EDF, the French company developing the UK’s first new nuclear power station in two decades with Chinese investors, has held talks with Saudi Arabia’s electricity utility company about taking a stake in the project, according to reports.
The news comes amid reports from The Times newspaper that the two Chinese nuclear power firms have upped their demands concerning the new project, Hinkley C power station (pictured).
The UK benefits from the fact we take a fairly relaxed view when it comes to outside investment– Tim Yeo, chairman of the House of Commons energy and climate change select committee
State-backed China General Nuclear (CGN) and China National Nuclear Corporation (CNNC), who together will take a 30-40% stake in Hinkley C, want more equipment for Hinkley to be manufactured by Chinese companies, reported The Times.

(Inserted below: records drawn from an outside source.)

/-- With an unbounded stack no step sets the fault (R121, D5). -/
theorem step_keeps_unfaulted {s t : State} (h : step s = .next t) (hdepth : s.params.stackDepth = none)
    (hs : s.faulted = none) : t.faulted = none := by
  obtain ⟨ports, ⟨_, _, _, rfl⟩ | ⟨n, i, _, _, _, hexec⟩ | ⟨_, _, _, _, _, rfl⟩ | ⟨_, rfl⟩ | ⟨_, _, _, _, _, _, _, rfl⟩⟩ :=
    step_next_cases h
  · exact hs
  · rcases exec_stack_cases hexec with ⟨_, hsame⟩ | ⟨hfull, _, _⟩ | ⟨_, _, _, _, _, hsame⟩ | ⟨_, _, _, _, hsame⟩
    · exact hsame.trans hs
    · exact absurd (hdepth.symm.trans ((stackFull_iff _).mp hfull)) nofun
    · exact hsame.trans hs
    · exact hsame.trans hs
  · exact hs
  · exact hs
  · exact hs

/-- Settles O36: a faulted core is halted, and an unbounded stack is never full. -/
theorem stackOverflowIsSticky : Obligations.StackOverflowIsSticky := by
  intro s t h
  refine ⟨fun hfault => ?_, step_keeps_unfaulted h⟩
  have hh : s.halted = true := by simp [State.halted, Option.isSome_iff_ne_none.mpr hfault]
  obtain ⟨ports, phase, keyInput, rfl | ⟨x, k, hx, rfl⟩⟩ := halted_step_cases h hh
  · exact ⟨rfl, rfl, rfl, rfl, rfl, rfl, fun _ => rfl, rfl,
      fun _ => ⟨fun _ _ => rfl, fun _ => rfl, rfl, rfl, rfl, rfl, rfl, rfl, rfl, rfl⟩, fun _ _ _ _ => rfl⟩
  · refine ⟨rfl, rfl, rfl, rfl, rfl, rfl, fun _ => rfl, rfl, fun hnone => ?_, fun x' hx' => ?_⟩
    · exact absurd (hnone.symm.trans hx) nofun
    · cases hx.symm.trans hx'
      exact keepsRegsBut_writeV (fun _ => rfl) x k

/-! The invariant -/

/-- The stack's clause of the invariant: never more entries than `STACK_DEPTH`, and no fault without a full stack (R108, R121). -/
theorem stackWithinDepth_iff (s : State) : s.stackWithinDepth = true ↔
    (∀ depth, s.params.stackDepth = some depth → s.stack.length ≤ depth) ∧ (s.faulted ≠ none → s.stackFull = true) := by
  unfold State.stackWithinDepth State.stackFull
  cases s.params.stackDepth with
  | none => simp
  | some depth => cases s.faulted <;> simp

/-- An instruction run on a core without a fault keeps the stack within its depth (R503). -/
theorem exec_keeps_stackWithinDepth {i : Instr} {s t : State} (h : exec i s = .next t) (hfault : s.faulted = none)
    (hs : s.stackWithinDepth = true) : t.stackWithinDepth = true := by
  rw [stackWithinDepth_iff] at hs ⊢
  obtain ⟨hle, -⟩ := hs
  have hparams := (exec_surroundings i s t h).params
  rw [hparams]
  rcases exec_stack_cases h with
    ⟨hsame, hf⟩ | ⟨hfull, hsame, _⟩ | ⟨_, _, _, hroom, hpush, hf⟩ | ⟨w, _, hpop, _, hf⟩
  · exact ⟨by rwa [hsame], fun hne => absurd (hf.trans hfault) hne⟩
  · rw [stackFull_iff] at hfull
    exact ⟨by rwa [hsame], fun _ => (stackFull_iff t).mpr (by rw [hparams, hsame, hfull])⟩
  · refine ⟨fun depth hdepth => ?_, fun hne => absurd (hf.trans hfault) hne⟩
    have hne : s.stack.length ≠ depth := by
      rintro rfl
      simp [(stackFull_iff s).mpr hdepth] at hroom
    have hlt : s.stack.length < depth := lt_of_le_of_ne (hle depth hdepth) hne
    rw [hpush, List.length_append]
    exact hlt
  · refine ⟨fun depth hdepth => ?_, fun hne => absurd (hf.trans hfault) hne⟩
    have hlen : s.stack.length = t.stack.length + 1 := by rw [hpop, List.length_append]; rfl
    have := hle depth hdepth
    omega

/-- An instruction run on a core without a fault keeps the invariant. -/
theorem exec_keeps_inv {i : Instr} {s t : State} (h : exec i s = .next t) (hfault : s.faulted = none) (hs : s.Inv) :
    t.Inv := by
  obtain ⟨hmem, hwait, hstack, hburst⟩ := hs
  obtain ⟨_, hdriver, hphase, _⟩ := exec_surroundings i s t h
  refine ⟨exec_mem_wf i s t h hmem, ?_, exec_keeps_stackWithinDepth h hfault hstack, ?_⟩
  · rcases exec_wait_cases h with ⟨hp, hx⟩ | ⟨x, _, hp, hx⟩
    · rw [State.waitMatchesPause, hp, hx]; exact hwait
    · rw [State.waitMatchesPause, hp, hx]; rfl
  · rw [State.burstWithinTick, hphase, hdriver]; exact hburst

/-- The steps left after a `step()` invocation are fewer than a whole burst (R411). -/
theorem lt_cyclesPerTick_of_stepsLeft {s : State} {n : Nat} (hburst : s.burstWithinTick = true)
    (hn : s.stepsLeft = n + 1) : n < s.driver.cyclesPerTick := by
  unfold State.stepsLeft at hn
  unfold State.burstWithinTick at hburst
  cases hphase : s.phase with
  | between => rw [hphase] at hn; dsimp only at hn; omega
  | burst m => rw [hphase] at hn hburst; simp only [decide_eq_true_eq] at hn hburst; omega

/-- Inside the burst, with a step fewer left, the invariant holds as before. -/
theorem burst_keeps_inv {s : State} {n : Nat} (hs : s.Inv) (hn : s.stepsLeft = n + 1) (ports : List PortOp) :
    State.Inv { s with ports := ports, phase := .burst n } := by
  obtain ⟨hmem, hwait, hstack, hburst⟩ := hs
  have hlt := lt_cyclesPerTick_of_stepsLeft hburst hn
  exact ⟨hmem, hwait, hstack, decide_eq_true hlt⟩

/-- Settles O4: an instruction runs only without a fault; a completed wait clears the pause and the latch together (R805). -/
theorem everyStepKeepsInvariant : Obligations.EveryStepKeepsInvariant := by
  intro s t hs h
  obtain ⟨ports, ⟨_, hn, _, rfl⟩ | ⟨n, i, hn, hh, _, hexec⟩ | ⟨_, _, hn, _, _, rfl⟩ | ⟨_, rfl⟩ |
    ⟨_, _, _, _, _, _, _, rfl⟩⟩ := step_next_cases h
  · exact burst_keeps_inv hs hn ports
  · exact exec_keeps_inv hexec ((halted_eq_false_iff s).mp hh).2 (burst_keeps_inv hs hn ports)
  · exact burst_keeps_inv hs hn ports
  · obtain ⟨hmem, hwait, hstack, _⟩ := hs
    exact ⟨hmem, hwait, hstack, rfl⟩
  · obtain ⟨hmem, _, hstack, _⟩ := hs
    exact ⟨hmem, rfl, hstack, rfl⟩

The two Chinese firms are also understood to want to build a reactor of Chinese design at Bradwell, Essex, site of an old nuclear power station being decommissioned.
According to The Times, EDF has rejected these conditions and has begun talks with Saudi Electric about taking at least a 10% stake in the Hinkley scheme.
CGN and CNNC will team up to take a stake of between 30% and 40% in Hinkley, while Areva, with its EPR reactors, is expected to take a 10% stake. EDF will own 40-50%, and says discussions are underway with investors to fill the potential 15% gap – which is where the Saudis could come in.
EDF hopes to make a final decision by next January or February.
The Times said the Saudi national utility company hopes that its backing will help to secure French investment for its own domestic nuclear new-build programme to generate electricity, produce desalinated water and reduce the gulf state’s reliance on oil.
Tim Yeo, chairman of the House of Commons energy and climate change select committee, told The Times that he welcomed the potential Saudi investment.
"It’s good news that other people are looking to invest," he said.
"The UK benefits from the fact we take a fairly relaxed view when it comes to outside investment."
The Hinkley Point project moved a step closer to getting off the ground last month after the European Commission gave its approval to a deal between EDF and the UK government which sees the government guaranteeing a minimum price to be paid for the electricity generated at the plant.